$11.5 billion in a single week
Two weeks ago, on the 4th of May, OpenAI and Anthropic both announced multi-billion dollar consulting ventures.
OpenAI launched a $10 billion deployment company. Anthropic announced its own services firm, backed by Blackstone, Goldman Sachs, and Sequoia. The same week, Anthropic also launched Claude for Small Business with 31 pre-built workflows plugged into QuickBooks, PayPal, HubSpot, and Microsoft 365, and rolled out a free training tour across ten US cities. Combined, that is $11.5 billion targeting the consulting industry in a single week.
The two most valuable AI companies in the world just spent $11.5 billion agreeing that you cannot deploy AI without humans embedded in your business. The technology is not the bottleneck. The deployment is.
The value gap
This is the thing I have been turning over in my head all year.
95% of generative AI pilots fail to deliver measurable value. That came out of an MIT study in mid-2025, looking at enterprise AI pilots across the US. Nineteen out of twenty pilots, no measurable return.
88% of organisations are using AI. Only 6% are capturing meaningful value from it. That came out of McKinsey's State of AI 2025, surveying almost 2,000 organisations across more than 100 countries.

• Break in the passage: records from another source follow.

-- ==== Sys2Proof/Laws/ActsEpoch.lean ====
section
/-! SUPPORT. What the operations of Machine/Epoch.lean may do (Laws/Acts.lean): the parts each may change, the invariant kept. -/

namespace Sys2Proof.Machine

open Sys2Proof

theorem nextEpoch_ne_zero (e : BitVec 32) : nextEpoch e ≠ 0 := by
  unfold nextEpoch
  split
  · decide
  · intro h
    have : e = 0xFFFFFFFF := by bv_omega
    contradiction

theorem State.commitEpoch_acts {ps : List Part} {z : State} {s : State} {changed : List (Nat × Word)}
    (hs : Acts ps z s) (hp : ∀ p ∈ ([.spine, .regs, .lockage] : List Part), p ∈ ps) :
    Acts ps z (State.commitEpoch s changed) := by
  unfold State.commitEpoch
  have h : Acts ps z (changed.foldl (fun (t : State) k => t.setReg k.1 k.2) s) :=
    Acts.foldl hs fun u k hu => State.setReg_acts hu (inside hp (by decide))
  refine Acts.set_commitCount (Acts.set_oldRegs (Acts.set_spine h ?_ (hp _ (by decide))) (hp _ (by decide))) (hp _ (by decide))
  exact fun q => ⟨nextEpoch_ne_zero _, q.2⟩

theorem State.serviceCommit_acts {ps : List Part} {z : State} {s : State}
    (hs : Acts ps z s) (hp : ∀ p ∈ ([.spine, .regs, .logbook, .lockage, .outbox] : List Part), p ∈ ps) :
    Acts ps z (State.serviceCommit s) := by
  unfold State.serviceCommit
  repeat' first
    | with_reducible assumption | with_reducible refine State.commitEpoch_acts ?_ (inside hp (by decide))
    | with_reducible refine State.record_acts ?_ (inside hp (by decide))
    | with_reducible refine State.raise_acts ?_ (inside hp (by decide))

theorem State.awaitCommit_acts {ps : List Part} {z : State} {s : State} {o : CommitFor}
    (hs : Acts ps z s) (hp : ∀ p ∈ ([.lockage] : List Part), p ∈ ps) :
    Acts ps z (State.awaitCommit s o) := by
  unfold State.awaitCommit
  repeat' first
    | with_reducible assumption | with_reducible refine Acts.set_commits ?_ (hp _ (by decide))

theorem State.updTurn_acts {ps : List Part} {z : State} {s : State} {n : Nat} {f : Turn → Turn}
    (hs : Acts ps z s) (hp : ∀ p ∈ ([.turns] : List Part), p ∈ ps) :
    Acts ps z (State.updTurn s n f) := by
  unfold State.updTurn
  repeat' first
    | with_reducible assumption | split | with_reducible refine Acts.set_turns ?_ (hp _ (by decide))

theorem State.failTurn_acts {ps : List Part} {z : State} {s : State} {n : Nat} {detail : Nat} {abandoned : Bool}
    (hs : Acts ps z s) (hp : ∀ p ∈ ([.turns, .lockage] : List Part), p ∈ ps) :
    Acts ps z (State.failTurn s n detail abandoned) := by
  unfold State.failTurn
  repeat' first
    | with_reducible assumption | with_reducible refine State.awaitCommit_acts ?_ (inside hp (by decide))
    | with_reducible refine State.updTurn_acts ?_ (inside hp (by decide)) | intro _ | with_reducible refine Acts.ite ?_ ?_ | split
    | dsimp only

theorem State.trainTurnFails_acts {ps : List Part} {z : State} {s : State} {n : Nat} {st : Nat}
    (hs : Acts ps z s) (hp : ∀ p ∈ ([.turns, .lockage] : List Part), p ∈ ps) :
    Acts ps z (State.trainTurnFails s n st) := by
  unfold State.trainTurnFails
  repeat' first
    | with_reducible assumption | with_reducible refine State.failTurn_acts ?_ (inside hp (by decide))
    | with_reducible refine Acts.foldl ?_ ?_ | with_reducible refine Acts.foldl_fst ?_ ?_ | with_reducible refine Acts.foldl_snd ?_ ?_
    | intro _ | dsimp only

theorem State.turnCounts_acts {ps : List Part} {z : State} {s : State} {a1 : Entry} {own : Bool} {cut : Bool}
    (hs : Acts ps z s) (hp : ∀ p ∈ ([.turns] : List Part), p ∈ ps) :
    Acts ps z (State.turnCounts s a1 own cut) := by
  unfold State.turnCounts
  repeat' first
    | with_reducible assumption | with_reducible refine State.updTurn_acts ?_ (inside hp (by decide)) | intro _
    | with_reducible refine Acts.ite ?_ ?_ | dsimp only

theorem State.answerParking_acts {ps : List Part} {z : State} {s : State} {a1 : List (CmdRef × Nat)}
    (hs : Acts ps z s) (hp : ∀ p ∈ ([.cmds] : List Part), p ∈ ps) :
    Acts ps z (State.answerParking s a1) := by
  unfold State.answerParking
  repeat' first
    | with_reducible assumption | with_reducible refine State.finish_acts ?_ (inside hp (by decide))
    | with_reducible refine Acts.foldl ?_ ?_ | with_reducible refine Acts.foldl_fst ?_ ?_ | with_reducible refine Acts.foldl_snd ?_ ?_
    | intro _ | dsimp only

theorem State.withdraw_acts {ps : List Part} {z : State} {s : State} {o : CommitFor}
    (hs : Acts ps z s) (hp : ∀ p ∈ ([.lockage] : List Part), p ∈ ps) :
    Acts ps z (State.withdraw s o) := by
  unfold State.withdraw
  repeat' first
    | with_reducible assumption | intro _ | dsimp only | with_reducible refine Acts.set_commits ?_ (hp _ (by decide))

end Sys2Proof.Machine
end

Eighty-eight percent in. Six percent out.
More recent research has confirmed the pattern. Writer published their 2026 AI Adoption in the Enterprise survey in April. 2,400 knowledge workers, 1,200 C-suite executives, across the US, UK, Ireland, Benelux, France and Germany. 79% of executives now report struggling with AI adoption, up from 60% the year before. A double-digit increase in a single year. Adoption is near-universal. Value capture is rare.
These numbers just seem so wild.
So what is going wrong, and what can we do to fix it?
I have some thoughts.
Three things have to be aligned
If we look at how AI adoption succeeds when it succeeds, this is what we know.
Three things have to be aligned for AI to deliver value.
Domain expertise. The knowledge of your industry. How your business runs. What the regulations require. What the operational rhythm of a season looks like.
Human adoption. How people work in practice. The trust your team needs in a tool before they will rely on it. The accountability your customers expect. The policy that gets followed, not the one that sits in a folder nobody opens.
Technology. The models, the platforms, the agent orchestration. The audit and governance layer.
When all three come together, and only when all three come together, AI adoption succeeds.
When one is missing, here is what happens.
If you have domain expertise and human adoption, but no technology, you get invisible adoption. People are using AI on their own with no structure, governance, or organisational benefit. This is most of our industry right now.
If you have domain expertise and technology, but no human adoption, you get built but unused. The tool gets bought. The investment gets made. Nobody uses it.
If you have human adoption and technology, but no domain expertise, you get the wrong problem solved. Generic AI applied to a specific operation. The wrong solution provided. This is what happens when vendors lead.
Pre-built is the floor. Maritime-specific is the ceiling.
This is where it gets interesting for our industry.
Pre-built workflows like the ones Anthropic launched are for general business. What they cannot do is understand the regulatory weight of an ISM audit. Or the seasonal rhythm of a charter operation. Or the weight of ship's information that is not strictly confidential but whose disclosure carries reputational risk.
Pre-built is the floor. Maritime-specific is the ceiling. The work I do sits between those two.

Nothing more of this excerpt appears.